Но странное чувство разочарования охватит, когда окажешься у этой последней черты. После горделивых и стройных храмов Владимира Георгиевский собор видится каким-то старчески оплывшим, стоит грузно и сугробисто. Это ли, думаешь, вершина строительного дерзания, это ли достойный итог целой зодческой эпохи? Не преувеличивают ли знатоки?!
...Каждое из изображений — лев, положивший голову на лапы, слон с когтями на ногах, китоврас-кентавр, воин, мученик, подвижник — каждое из них действительно прекрасно, и к ним хочется притронуться рукой, погладить, удостовериться в том, что это не сон, а прочный камень, мастерски обработанный когда-то резчиком.
Но все вместе? Там сбившейся группой стоят святые воители, там лев «влез» под стол, за которым восседают три ангела, там спящий юноша полулежит среди камней с растительно-звериным орнаментом, отделенный от остальных «отроков эфесских», хотя им надлежало бы находиться вместе, в одной группе. Глянешь ли на лица — в одном угадываются смягченные черты князя-русича, другое строгим профилем напомнит византийца, в третьем различишь усатого жителя Карпат или даже угорца, а вот лицо и совсем уж неожиданное, по-восточному широкоскулое. И только плечами пожмешь: чья ж это прихотливая фантазия собрала вместе и поместила впритык друг к другу столь несоединимые лица, фигуры, сюжеты?
Что за странная метель накатилась сюда однажды из засугробленных оврагов и в одну ночь перемешала все, что было на стенах, перекрутила, перекорежила, искособочила и с визгом отскочила в темень, тешась содеянным?

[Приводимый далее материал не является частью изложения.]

-- ==== Sys2Proof/Machine/TileLink.lean ====
section
/-! DEFINITION. The tile links: outbound and return frames, link states, filters and telemetry (chapter 06), and
the loop period that runs on their words. -/
namespace Sys2Proof.Machine

/-! ### Frames (R175 to R182) -/

/-- What an outbound frame carries as it begins; KILL words enter it while it is sent (Table 6.1, R179). -/
structure Outbound where
  seq : Nat
  energise : Bool
  clrFaults : Bool
  mode : Nat
  duties : List Int
deriving DecidableEq, Repr

/-- The 1000 bits of an outbound frame in transmission order (Table 6.1). -/
def Outbound.bits (f : Outbound) : List Bool :=
  let covered := msbBits 8 f.seq ++ msbBits 8 (b2n f.energise + 2 * b2n f.clrFaults) ++ msbBits 8 f.mode
    ++ msbBits 8 (f.seq % 16) ++ f.duties.flatMap (fun x => msbBits 16 (toBits 16 x))
  msbBits 32 0xF0B62D1C ++ covered ++ lsbBits 32 (crcBits covered) ++ slotBits 0 ++ msbBits 8 0x55

/-- A field of a return frame, most significant bit first. -/
def frameField (f : BitVec 3000) (lo w : Nat) : Nat :=
  (List.range w).foldl (fun v i => 2 * v + b2n (f.getLsbD (lo + i))) 0

/-- Bits of SYNC_U that differ from the pattern (R181). -/
def syncDiff (f : BitVec 3000) : Nat := countBits (frameField f 0 32 ^^^ 0x1F4BA6D3) 32

/-- The CRC of a return frame is correct: over bits 32 to 2967, sent bit 0 first (Table 6.2). -/
def frameCrcOk (f : BitVec 3000) : Bool :=
  crcBits ((List.range 2936).map (fun i => f.getLsbD (32 + i))) ==
    bitsToNat ((List.range 32).map (fun i => f.getLsbD (2968 + i)))

/-- ECHO names the frame before the window's own, or the one before that (R181): return frame j ends while outbound
frame j + 1 is being sent. -/
def Tile.echoOk (t : Tile) (f : BitVec 3000) : Bool :=
  let e := frameField f 32 8
  e == (t.seq + 254) % 256 || e == (t.seq + 253) % 256

/-- The 250 samples of a stream in a return frame, sample c as bit c (Table 6.2). -/
def streamBits (f : BitVec 3000) (s : Nat) : BitVec 250 :=
  BitVec.ofNat 250 (bitsToNat ((List.range 250).map (fun c => f.getLsbD (96 + 10 * c + s))))

/-! ### Filters (R195 to R198) -/

/-- T(k) = (k + 1)(k + 2) / 2: the step response of three integrators. -/
def triangle (k : Nat) : Int := ((k + 1) * (k + 2) / 2 : Nat)

/-- Weight of the sample `k` places before the newest: three integrators and three differentiators over 250 samples
(R195); 748 weights are not 0. -/
def sincWeight (k : Nat) : Int :=
  let t (j : Nat) : Int := if j ≤ k then triangle (k - j) else 0
  t 0 - 3 * t 250 + 3 * t 500 - t 750

/-- Weighted sum of one window, `age` windows old; a window before a reset gives nothing. -/
def windowSum (age : Nat) (w : Option (BitVec 250)) : Int :=
  match w with
  | none => 0
  | some b => (List.range 250).foldl (fun s c =>
      s + (if b.getLsbD c then 1 else -1) * sincWeight (250 * age + (249 - c))) 0

/-- The filter word of a stream from its last three windows, newest first (R195). -/
def filterWord (ws : List (Option (BitVec 250))) : Int :=
  let s := windowSum 0 (nth none 0 ws) + windowSum 1 (nth none 1 ws) + windowSum 2 (nth none 2 ws)
  let num := 2 * (s * 1024)
  let q := (num.natAbs + 390625) / 781250
  clampI (-32768) 32767 (if num < 0 then -(q : Int) else q)

/-! ### Link helpers -/

/-- LSTATE of tile `t` (Table 6.7). -/
def Device.lstate (d : Device) (t : Nat) : Nat := d.rd Reg.TL_STAT.LSTATE t
/-- The dwell timers of a sensor stop (R474). -/
def Sensor.holdDwell (s : Sensor) : Sensor := { s with ths := s.ths.map (fun h => { h with since := none }) }
/-- Put tile link `t` into a state, its counts of frames starting again. Outside UP the dwell timers of the tile's sensor
stop (R474); DOWN and FAILED send no frame, so nothing has ENERGISE, and in DOWN the output falls to 0 at once. -/
def Device.setLstate (d : Device) (t v : Nat) : Device :=
  let d := if v = 4 then d else { d with sensors := modNth Sensor.holdDwell (1 + t) d.sensors }
  let d := if v = 0 ∨ v = 7 then d.wr Reg.TL_STAT.ENERGISE t 0 else d
  (d.wr Reg.TL_STAT.LSTATE t v).modTile t (fun x => { x with
    frames := 0, trainHits := List.replicate 8 0, sent := if v = 0 then 0 else x.sent })

/-- TLn_CK is driven at 10 MHz; else it and TLn_DO are held at 0 (R171; Table 6.7 for FAILED). -/
def Device.tileClock (d : Device) (t : Nat) : Bool := d.lstate t != 0 && d.lstate t != 7

/-- The four axes of tile `t`. -/
def tileAxes (t : Nat) : List Nat := [4 * t, 4 * t + 1, 4 * t + 2, 4 * t + 3]

/-- A link leaves DOWN for WAKE (R184, R187). -/
def Device.startLink (d : Device) (t : Nat) : Device :=
  (d.setLstate t 1).modTile t (fun x => { Tile.reset with seq := x.seq, sent := x.sent })

/-- What a link held of the loop is dropped when it stops running. -/
def Device.dropWords (d : Device) (t : Nat) : Device :=
  (d.wr Reg.TL_STAT.SETTLE_LEFT t 0).modTile t (fun x => { x with
    tag := .absent, firstValid := false, syncLoss := 0, substLeft := 0, syncDue := false, syncWait := false })

/-- A running or starting link stops (R25, R203): its axes follow, and it goes through STOPPING to DOWN. -/
def Device.stopLink (d : Device) (t : Nat) : Device :=
  let d := (tileAxes t).foldl (fun d n => d.linkStops n 2) d
  let d := (d.dropWords t).wr Reg.TL_STAT.INHIBIT t 0
  if d.lstate t = 0 then d
  else if d.lstate t = 7 then d.setLstate t 0
  else d.setLstate t 6

/-- Tiles of a mask whose link satisfies a test. -/
def tileMask (mask : Nat) (p : Nat → Bool) : Nat :=
  (bitsBelow mask 16).foldl (fun m t => if p t then m + 2 ^ t else m) 0

/-- TILE_START and TILE_REINIT complete when every masked link has its first valid word, or one has FAILED; TILE_STOP
when every masked link is DOWN; FILTER_SYNC with the first valid word (Table 6.10). -/
def Device.finishTiles (d : Device) : Device :=
  let starts := d.executing 0x0501 ++ d.executing 0x0503
  let d := starts.foldl (fun d tag =>
    let m := (d.entryOf tag).p 2 0
    let failed := tileMask m (fun t => d.lstate t == 7)
    let r := leBytes 2 (tileMask m (fun t => d.lstate t == 4)) ++ leBytes 2 failed
    if failed ≠ 0 then d.complete tag .functionDown false r
    else if tileMask m (fun t => d.lstate t == 4 && (d.tile t).firstValid) = m then d.complete tag .ok false r else d) d
  let d := (d.executing 0x0502).foldl (fun d tag =>
    if tileMask ((d.entryOf tag).p 2 0) (fun t => d.lstate t != 0) = 0 then d.complete tag .ok false [] else d) d
  (d.executing 0x0504).foldl (fun d tag =>
    let m := (d.entryOf tag).p 2 0
    if tileMask m (fun t => d.lstate t != 4 && d.lstate t != 5) ≠ 0 then d.complete tag .functionDown false []
    else if tileMask m (fun t => (d.tile t).syncWait) = 0 then d.complete tag .ok false [] else d) d

/-- A link that goes down takes axis `n` with it (R190, R203): R54 at rest and OFF too, which keep or lose their position as
at a stopping link; any other is LOST, an axis in FAULT too. -/
def Device.linkDownAxis (d : Device) (n : Nat) : Device :=
  if d.quiet n then (d.keepPosition n).enterFault n 2
  else if d.axSt n = stFault then d.setPosState n posLost
  else d.hardFault n 2

/-- A link goes down (R190): KILL words to all bridges, FAILED, its four axes to FAULT. -/
def Device.linkDown (d : Device) (t : Nat) : Device :=
  let d := ((d.killBridges t 0xF).setLstate t 7).dropWords t
  let d := ((d.tlEvt t 1).count Reg.TL_CNT.DOWN t).occur 0x06 t
  ((tileAxes t).foldl (fun d n => d.linkDownAxis n) d).finishTiles

/-! ### The outbound frame (R178, R179) -/

/-- BR_MODE of axis `n` (R178). -/
def Device.bridgeMode (d : Device) (n : Nat) : Nat :=
  let s := d.axSt n
  let m := d.rd Reg.CUR_CTRL.STANDSTILL n
  if s = stOff ∨ s = stFault ∨ d.on Reg.ADDR_OUT.ADDR_ONLY n ∨ (s = stRest ∧ m = 1) then 0
  else if s = stRest ∧ m = 2 then 2
  else 1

В далеком 1234 году, за четыре года до нашествия степных орд, здесь, в Юрьеве, будто в томящем предчувствии близких бурь, каменщики возвели строение, которому суждено было не только прозвучать мощным финалом «золотого века», но и всю русскую культуру предыдущих веков озарить высоким прощальным светом.

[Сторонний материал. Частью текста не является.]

-- ==== Sys2Proof/Machine/Adc.lean ====
section
/-! DEFINITION. The slow converter: scan, results, bushels and spans, urgent conversions (chapter 12). -/
namespace Sys2Proof.Machine

/-- Channels of SCAN_MASK, ascending. -/
def Device.scanChannels (d : Device) : List Nat :=
  bitsBelow (d.rd Reg.SCAN_MASK_L.MASK + 2 ^ 32 * d.rd Reg.SCAN_MASK_H.MASK) 40

/-- ADC_STAT follows the converter (Table 12.5). -/
def Device.refreshAdc (d : Device) : Device :=
  let a := d.adc
  let ch := if !a.converting then 0x3F else match a.urgent with
    | some u => u.channel
    | none => a.entry.getD 0x3F
  let d := ((d.wr Reg.ADC_STAT.CONVERTING 0 (b2n a.converting)).wr Reg.ADC_STAT.ENTRY 0 ch)
  (d.wr Reg.ADC_STAT.URGENT_NOW 0 (b2n (a.converting && a.urgent.isSome))).wr Reg.ADC_STAT.URG_Q 0 a.queue.length

/-- VDDA lies below its threshold (Table 11.6). -/
def Device.vddaLow (d : Device) : Bool := !bitOf (d.rd Reg.BO_STAT.OK) 5

/-- A conversion begins: what its flags depend on is noted (R371, R372). -/
def Device.beginConversion (d : Device) : Device :=
  (d.modAdc (fun a => { a with
    converting := true, unready := d.rd Reg.ADC_STAT.REF_READY == 0, vddaSeen := d.vddaLow })).refreshAdc

/-- A round starts at its first entry (R364, R366). -/
def Device.startRound (d : Device) : Device :=
  match d.scanChannels with
  | [] => d
  | c :: _ =>
    let d := d.wr Reg.ADC_STAT.ROUND 0 d.adc.rounds
    (d.modAdc (fun a => { a with
      entry := some c, resumed := false, dueHeld := false, rounds := a.rounds + 1 })).beginConversion

/-- The converter goes on after an entry or an urgent conversion (R366, R381 to R383): the next urgent request, the
entry of the round in progress, a round held back, or nothing. -/
def Device.nextConversion (d : Device) : Device :=
  match d.adc.queue with
  | u :: rest =>
    let d := d.modTask u.tag (fun t => { t with state := .executing })
    (d.modAdc (fun a => { a with urgent := some u, queue := rest })).beginConversion
  | [] =>
    let d := d.modAdc (fun a => { a with urgent := none, converting := false })
    if d.adc.entry.isSome then d.beginConversion
    else if d.adc.dueHeld && d.on Reg.ADC_CTRL.SCAN_EN then d.startRound
    else d.refreshAdc

/-- A round has converted its last entry (R366). -/
def Device.endRound (d : Device) : Device :=
  let d := (d.count Reg.ADC_ROUNDS.COUNT).adcEvt 0
  let d := d.modAdc (fun a => { a with entry := none, converting := false })
  if d.on Reg.SCAN_CFG.SINGLE then (d.wr Reg.ADC_CTRL.SCAN_EN 0 0).refreshAdc
  else if d.rd Reg.SCAN_CFG.ROUND_PER = 0 then d.startRound
  else d.refreshAdc

/-! ### Results (R362, R371 to R379) -/

/-- Gain of a channel (Table 12.4); internal channels act as gain 1 (R361). -/
def Device.adcGain (d : Device) (n : Nat) : Nat := if n < 32 then 2 ^ min 4 (d.rd Reg.CH_CFG.GAIN n) else 1

/-- The code of an input voltage in units of 1.25 V / 2^31 (R362). -/
def adcCode (gain : Nat) (input : Int) : Int := clampI (-(2 ^ 23)) (2 ^ 23 - 1) (roundDiv (input * gain) 256)

/-- The code reached a clamp (R362). -/
def adcClipped (code : Int) : Bool := code == 2 ^ 23 - 1 || code == -(2 ^ 23)

/-- Clear bushel `n` (R376, R377). -/
def Device.clearBushel (d : Device) (n : Nat) : Device :=
  let d := (d.wr Reg.BSH_SUM_L.SUM n 0).wr Reg.BSH_SUM_H.SUM n 0
  ((d.wr Reg.BSH_CNT.COUNT n 0).wr Reg.BSH_CNT.BSTAT n 0).wr Reg.BSH_SKIP.SKIP n 0
/-- Clear span `n`: MIN above MAX (R376). -/
def Device.clearSpan (d : Device) (n : Nat) : Device := (d.wr Reg.SPN_MIN.MIN n 0x7FFFFF).wr Reg.SPN_MAX.MAX n 0x800000

/-- Add a result to bushel `n` and compare it into span `n` (R374 to R377). -/
def Device.accumulate (d : Device) (n : Nat) (code : Int) (flags : Nat) : Device :=
  if d.on Reg.CH_CFG.EXCL n && flags % 8 != 0 then d.countSat Reg.BSH_SKIP.SKIP n
  else
    let d := if code < sext 24 (d.rd Reg.SPN_MIN.MIN n) then d.wr Reg.SPN_MIN.MIN n (toBits 24 code) else d
    let d := if sext 24 (d.rd Reg.SPN_MAX.MAX n) < code then d.wr Reg.SPN_MAX.MAX n (toBits 24 code) else d
    if bitOf (d.rd Reg.BSH_CNT.BSTAT n) 3 then d
    else
      let sum := toBits 48 (sext 48 (d.rd Reg.BSH_SUM_L.SUM n + 2 ^ 32 * d.rd Reg.BSH_SUM_H.SUM n) + code)
      let k := d.rd Reg.BSH_CNT.COUNT n + 1
      let full := k == 2 ^ 24 - 1
      let d := (d.wr Reg.BSH_SUM_L.SUM n sum).wr Reg.BSH_SUM_H.SUM n (sum / 2 ^ 32)
      let d := (d.wr Reg.BSH_CNT.COUNT n k).wr Reg.BSH_CNT.BSTAT n
        (d.rd Reg.BSH_CNT.BSTAT n ||| flags % 8 ||| 8 * b2n full)
      if full then d.chEvt n 2 else d

/-- A result entry (Table 12.3). -/
def Device.adcEntry (d : Device) (n sub flags drops : Nat) (code : Int) : List Byte :=
  leBytes 3 (toBits 24 code) ++ leBytes 1 n ++ leBytes 4 d.grain ++ leBytes 1 sub ++ leBytes 1 flags
    ++ leBytes 1 (d.rd Reg.ADC_STAT.ROUND) ++ [0] ++ leBytes 2 (d.rd Reg.CH_CFG.TAG n) ++ leBytes 2 drops

/-- Write a result to its ring, or drop it (R373). -/
def Device.adcToRing (d : Device) (n sub flags : Nat) (code : Int) : Device :=
  let k := d.rd Reg.CH_CFG.RING n
  if d.ringTakes (96 + k) 16 1 then
    let d := d.ringPush (96 + k) (d.adcEntry n sub flags (nth 0 k d.adc.drops) code)
    d.modAdc (fun a => { a with drops := modNth (fun _ => 0) k a.drops })
  else
    let d := d.modAdc (fun a => { a with drops := modNth (satInc 16) k a.drops })
    (d.count Reg.ADC_RING_DROPS.COUNT).adcEvt 2

/-- Limits, fan current and external sensors take every scan result (R378, R379, R475). -/
def Device.adcListeners (d : Device) (n : Nat) (code : Int) (flags : Nat) : Device :=
  let d := if code < sext 24 (d.rd Reg.CH_LIM_LO.LIM n) then d.chEvt n 0 else d
  let d := if sext 24 (d.rd Reg.CH_LIM_HI.LIM n) < code then d.chEvt n 1 else d
  let d := if 24 ≤ n ∧ n < 30 then
      d.modFan (n - 24) (fun f => { f with current := some (code, bitOf flags 2, d.grain) }) else d
  d.each 8 (fun k d =>
    if d.on Reg.TH_DER.XEN (17 + k) && d.rd Reg.TH_DER.CH (17 + k) == n
    then d.externalSample (17 + k) code (flags % 8 != 0) else d)

/-- A scan result (R364, R373 to R379). -/
def Device.scanResult (d : Device) (n sub flags : Nat) (code : Int) : Device :=
  let d := d.adcListeners n code flags
  let d := if d.on Reg.CH_CFG.ROUTE n then d.accumulate n code flags else d.adcToRing n sub flags code
  let d := d.modAdc (fun a => { a with resumed := false })
  match d.scanChannels.find? (fun c => decide (n < c)) with
  | some c => (d.modAdc (fun a => { a with entry := some c })).beginConversion
  | none => d.endRound

/-- A conversion delivers its settled word (R364, R381). -/
def Device.adcDone (d : Device) (input : Int) (sub : Nat) : Device :=
  let a := d.adc
  if !a.converting then d
  else
    let flags (code : Int) : Nat := b2n a.unready + 2 * b2n a.vddaSeen + 4 * b2n (adcClipped code)
    match a.urgent with
    | some u =>
      let code := adcCode (d.adcGain u.channel) input
      let d := d.complete u.tag .ok false (leBytes 3 (toBits 24 code)
        ++ leBytes 1 (flags code + 16 * b2n u.interrupted) ++ leBytes 4 d.grain ++ leBytes 1 sub ++ leBytes 1 u.channel)
      (d.adcEvt 4).nextConversion
    | none =>
      match a.entry with
      | none => d
      | some n =>
        let code := adcCode (d.adcGain n) input
        d.scanResult n sub (flags code + 8 * b2n a.resumed) code

/-- ADC_ENTRY_DONE (R364). -/
def execAdcEntryDone (input : BitVec 40) (sub : Fin 32) (s : State) : Host.Outcome State Fault Refusal :=
  s.devStep (fun d => d.adcDone input.toInt sub)

/-- A round falls due (R366, R383): it starts, is held for the urgent conversions, or is skipped as an overrun. -/
def Device.roundDue (d : Device) : Device :=
  let overrun (d : Device) : Device := (d.count Reg.ADC_OVERRUNS.COUNT).adcEvt 1
  if !d.on Reg.ADC_CTRL.SCAN_EN || d.power.grain || d.towardGrain then d
  else if d.adc.entry.isSome then
    (if d.rd Reg.SCAN_CFG.ROUND_PER = 0 ∨ d.on Reg.SCAN_CFG.SINGLE then d else overrun d)
  else if d.adc.urgent.isSome then
    (if d.adc.dueHeld then overrun d else d.modAdc (fun a => { a with dueHeld := true }))
  else d.startRound

/-- ADC_ROUND_DUE (R366). -/
def execAdcRoundDue (s : State) : Host.Outcome State Fault Refusal := s.devStep Device.roundDue

/-! ### Enables (R367 to R371) -/

/-- The scan stops: the entry in conversion is abandoned and delivers nothing (R368). -/
def Device.abandonScan (d : Device) : Device :=
  (d.modAdc (fun a => { a with
    entry := none, dueHeld := false, resumed := false, converting := a.converting && a.urgent.isSome })).refreshAdc

/-- SCAN_EN has been written 1 over 0 (R367, R371), or cleared (R368). -/
def Device.scanWritten (d : Device) (on : Bool) : Device :=
  if !on then d.abandonScan
  else if d.scanChannels.isEmpty then
    (d.wr Reg.ADC_CTRL.SCAN_EN 0 0).cause Reg.ADC_CTRL.CFG_REJECT 0 0 true 12
  else if d.rd Reg.ADC_STAT.REF_READY = 0 then d.adcEvt 3 else d

/-- REFBUF_EN has been set or cleared (R369). -/
def Device.refbufWritten (d : Device) (on : Bool) : Device :=
  let d := d.modAdc (fun a => { a with refLeft := if on then some 163 else none })
  if on then d else d.wr Reg.ADC_STAT.REF_READY 0 0

/-- REF_READY_SET (R369): 162 grain periods have passed since the first edge after the write. -/
def execRefReadySet (s : State) : Host.Outcome State Fault Refusal :=
  s.devStep (fun d =>
    if d.adc.refLeft = some 0 then
      (d.modAdc (fun a => { a with refLeft := none })).wr Reg.ADC_STAT.REF_READY 0 1
    else d)

/-- A grain edge counts toward REF_READY. -/
def Device.refEdge (d : Device) : Device := d.modAdc (fun a => { a with refLeft := a.refLeft.map (fun k => k - 1) })

/-- Entry to GRAIN abandons the conversion (R384). -/
def Device.adcIntoGrain (d : Device) : Device :=
  (d.abandonScan.wr Reg.ADC_STAT.REF_READY 0 0).modAdc (fun a => { a with refLeft := none })

/-- Exit from GRAIN: REF_READY counts again; the scan's first round falls due after its delay (R384). -/
def Device.adcOutOfGrain (d : Device) : Device :=
  if d.on Reg.ADC_CTRL.REFBUF_EN then d.modAdc (fun a => { a with refLeft := some 163 }) else d

/-! ### Commands (Table 12.4a) -/

/-- ADC_URGENT (R381, R382): at once, abandoning the scan entry in conversion, or in the queue of four. -/
def runAdcUrgent (tag : Nat) (d : Device) : Device :=
  let ch := (d.entryOf tag).p 1 0
  if d.power.step ≠ .none ∧ d.power.goal = 0 then d.refuse tag .functionDown
  else if d.adc.urgent.isSome then
    if d.adc.queue.length < 4 then
      ((d.modTask tag (fun t => { t with state := .queued })).modAdc (fun a => { a with
        queue := a.queue ++ [⟨tag, ch, false⟩] })).refreshAdc
    else d.refuse tag .busyMoving
  else
    let cut := d.adc.converting
    (d.modAdc (fun a => { a with
      urgent := some ⟨tag, ch, cut⟩, resumed := a.resumed || cut })).beginConversion

/-- BUSHEL_READ (R386). -/
def runBushelRead (tag : Nat) (d : Device) : Device :=
  let e := d.entryOf tag
  let n := e.p 1 0
  let res := leBytes 4 (d.rd Reg.BSH_SUM_L.SUM n) ++ leBytes 2 (d.rd Reg.BSH_SUM_H.SUM n)
    ++ leBytes 3 (d.rd Reg.BSH_CNT.COUNT n) ++ leBytes 3 (d.rd Reg.SPN_MIN.MIN n) ++ leBytes 3 (d.rd Reg.SPN_MAX.MAX n)
    ++ leBytes 1 (d.rd Reg.BSH_CNT.BSTAT n) ++ leBytes 4 d.grain
  let d := if e.flag 1 0 then (d.clearBushel n).clearSpan n else d
  d.ok tag (!e.flag 1 0) res

/-- BUSHEL_CLEAR (R386). -/
def runBushelClear (tag : Nat) (d : Device) : Device :=
  let e := d.entryOf tag
  let d := d.eachIn (e.p 5 0) 40 (fun n d =>
    let d := if e.flag 5 0 then d.clearBushel n else d
    if e.flag 5 1 then d.clearSpan n else d)
  d.ok tag false []

/-- ADC_REINIT: the FUNC reset of the block; urgent requests end FUNCTION_DOWN (Table 12.4a). -/
def runAdcReinit (tag : Nat) (d : Device) : Device :=
  let d := match d.adc.urgent with
    | some u => d.complete u.tag .functionDown false []
    | none => d
  let d := d.adc.queue.foldl (fun d u => d.complete u.tag .functionDown true []) d
  let d := { d.funcReset 0x9000 0xA000 [] with adc := Adc.reset }
  d.ok tag false []

/-- ADC_URGENT (R381). -/
def execAdcUrgent (e : Entry) (s : State) : Host.Outcome State Fault Refusal := s.devStep (Device.submit 0x0601 runAdcUrgent e)
/-- BUSHEL_READ (R386). -/
def execBushelRead (e : Entry) (s : State) : Host.Outcome State Fault Refusal := s.devStep (Device.submit 0x0602 runBushelRead e)
/-- BUSHEL_CLEAR (R386). -/
def execBushelClear (e : Entry) (s : State) : Host.Outcome State Fault Refusal := s.devStep (Device.submit 0x0603 runBushelClear e)
/-- ADC_REINIT (R385). -/
def execAdcReinit (e : Entry) (s : State) : Host.Outcome State Fault Refusal := s.devStep (Device.submit 0x0604 runAdcReinit e)

end Sys2Proof.Machine
end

Собору посчастливилось уцелеть в воинских бурях, и он более двухсот лет простоял, пока не сделался «ветх днями». В XV веке произошла катастрофа — своды Георгия рухнули. О том, как ценилось это здание на Руси, говорят быстрые и решительные действия Москвы, пославшей на восстановление храма известного архитектора В. Ермолина.
Легче всего бранить Ермолина за спешную и неумелую реставрацию. Но будем помнить о том, что большое все-таки видится на расстоянии. Ермолин этого большого увидеть не сумел или не смог и даже невольно сделал его малым: дело не только в том, что в новом виде храм сделался значительно ниже, приземистей, кургузей, чем был вначале. Самое плачевное было в том, что своды и стены возводились из первых попавшихся под руку плит, по мере того как извлекали их из руин, и вот в результате лев угодил под ноги ангелов «Ветхозаветной Троицы», «отроки эфесские» лежат в разных местах, а для множества фигур, масок, композиций места на стенах не нашлось.